The Hand from the Grave

The Willful Child

Jacob and Wilhelm Grimm

There was once a child that was stubborn and did not do what his mother wanted. For this reason God was displeased with him and caused him to fall ill, and no doctor could help him, and in a short time he lay on his deathbed.

He was buried in a grave and covered with earth, but his little arm came forth and reached up, and it didn't help when they put it back in and put fresh earth over it, for the little arm always came out again. So the mother herself had to go to the grave and beat the little arm with a switch, and as soon as she had done that, it withdrew, and the child finally came to peace beneath the ground.

The Hand on the Grave

J.D.H. Temme

In the village church at Groa-Redensleben, one hour from Seehausen, immediately inside the entrance, on the left side of the door hanging on a stone pillar, there was a wooden tablet, painted black, and with the following inscription:
Exodus XX
Behold, thou wicked child
What is here displayed;
A hand that does not decay,
For he, whose hand it was,
Was a wayward child,
Such as exist even today.
This son struck his father,
And he has as a reward,
That his hand is hanging here,
Guard thyself from such shame.

On the tablet's edge, encircling the inscription, are the words:
Thou shalt honor thy father and thy mother, that thy days may be long upon the land which the Lord thy God giveth thee.

Beneath the tablet there is an iron chain, about a half yard long, from which is hanging a human hand, which was cut off at its rot. Its color is ashen gray; its skin and flesh are totally dry. The following legend is told about it:
Before the Thirty Years' War there lived in Groa-Rebensleben a pious man who had a very wayward son. This son not only ridiculed his father's admonitions, but his belligerence went so far that he abused his own father. Once he even lifted his hand against him as the father way praying to God for his repentance.

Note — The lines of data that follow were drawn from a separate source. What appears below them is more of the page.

-- ==== Sys2Proof/Machine/EngineSteps.lean ====
section
/-! DEFINITION. The engine's own steps: one register access, one delay or one private update, after which the other agents may move (00_scope.md R5). Every operation is a sequence of these. -/

namespace Sys2Proof.Machine

/-- `s <- RegRead(r)` for a status register. -/
def latchS (t : State) : State := { t with eng := { t.eng with s := t.rdata } }

/-- `c <- RegRead(CONTROL)`. -/
def latchC (t : State) : State := { t with eng := { t.eng with c := t.rdata } }

/-- `e <- RegRead(ERROR)`. -/
def latchE (t : State) : State := { t with eng := { t.eng with e := t.rdata } }

/-- `b <- RegRead(RD_DATA)`. -/
def latchB (t : State) : State := { t with eng := { t.eng with b := t.rdata } }

/-- The engine reads a status register into `s`. -/
def loadStatus (r : Reg) (s : State) : State := others (latchS (regRead .eng r s))

/-- The engine reads `CONTROL` into `c`. -/
def loadControl (s : State) : State := others (latchC (regRead .eng .control s))

/-- The engine reads `ERROR` into `e`. -/
def loadError (s : State) : State := others (latchE (regRead .eng .error s))

/-- The engine pops a byte into `b`. -/
def loadData (s : State) : State := others (latchB (regRead .eng .rdData s))

/-- The status value last read shows a field. -/
def shows (field : Layout → Fin 8) (s : State) : Bool := hasBit s.eng.s (field s.cfg.layout)

/-- The engine writes a register. -/
def store (r : Reg) (v : Byte) (s : State) : State := others (regWrite .eng r v s)

/-- `DelayUs(n)`: no state change, the other agents may move (40_register_ops.md R101). -/
def delayUs (n : Nat) (s : State) : State := others (record (.delayUs n) s)

/-- `SleepMs(n)` (40_register_ops.md R101). -/
def sleepMs (n : Nat) (s : State) : State := others (record (.sleepMs n) s)

/-- `Log(x)` (10_state.md R33). -/
def logRecord (x : LogRecord) (s : State) : State := record (.log x) s

/-- `RegWrite(CONTROL, c | m)` with `c` as last read and m the mask of a field. -/
def storeControlOr (field : Layout → Fin 8) (s : State) : State :=
  store .control (s.eng.c ||| bit (field s.cfg.layout)) s

/-- `RegWrite(CONTROL, c & ~m)` with `c` as last read and m the mask of a field. -/
def storeControlAndNot (field : Layout → Fin 8) (s : State) : State :=
  store .control (s.eng.c &&& ~~~bit (field s.cfg.layout)) s

/-- `c <- RegRead(CONTROL); RegWrite(CONTROL, c | m)`: two accesses, not atomic (20_memory.md R50). -/
def setControl (field : Layout → Fin 8) (s : State) : State := storeControlOr field (loadControl s)

/-- `c <- RegRead(CONTROL); RegWrite(CONTROL, c & ~m)`: two accesses, not atomic (20_memory.md R50). -/
def clearControl (field : Layout → Fin 8) (s : State) : State := storeControlAndNot field (loadControl s)

/-- The attempts left in the running poll loop. -/
def setAttempts (n : Nat) (s : State) : State := { s with eng := { s.eng with n := n } }

/-- `n <- n - 1`. -/
def countAttempt (s : State) : State := setAttempts (s.eng.n - 1) s

end Sys2Proof.Machine
end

And it came to pass that the wayward don suddenly fell dead to the earth, as a visible sign that Heaven would not allow his wickedness to go unpunished.

He was buried the next day, and then an even greater miracle occurred. Suddenly a hand appeared from the grave, the same hand with which he had struck his father, as if it could find no rest beneath the earth.

All who saw this happen fled in terror, and no one dared return to the churchyard, for the hand did not return to beneath the earth. It was a gruesome sight, the way it extended from the grave, stiff, pale, cold and silent, but still an articulate witness as to how the Lord punishes sin.

As last the authorities ordered that the hand be whipped with switches, in the belief that such a punishment would suffice and would lead to redemption. The order was carried out, and the hand bled until the earth turned red, but it would not return to the grave.

Then they had it chopped off and hung it in the church with the tablet described above so that it could serve as a lesson for future generations.

A Hand Grows from the Grave

A. Kuhn and W. Schwartz

In the church at Lunow, three quarters of a mile from Oderberg, there is a chopped off, dried up hand on display. It is clenched into a fist and holds a switch between its fingers. It comes from a son who in a godless manner had once struck his father. God himself punished him, for when he died and was buried, his hand emerged from the grave.

However often they reburied it, it always reappeared. Finally they beat it with a switch, thinking that it would then return to beneath the earth, but that did not help. Therefore, they chopped off the hand, put the switch in its fist, and placed it in the church at Lunow as an eternal warning to godless children.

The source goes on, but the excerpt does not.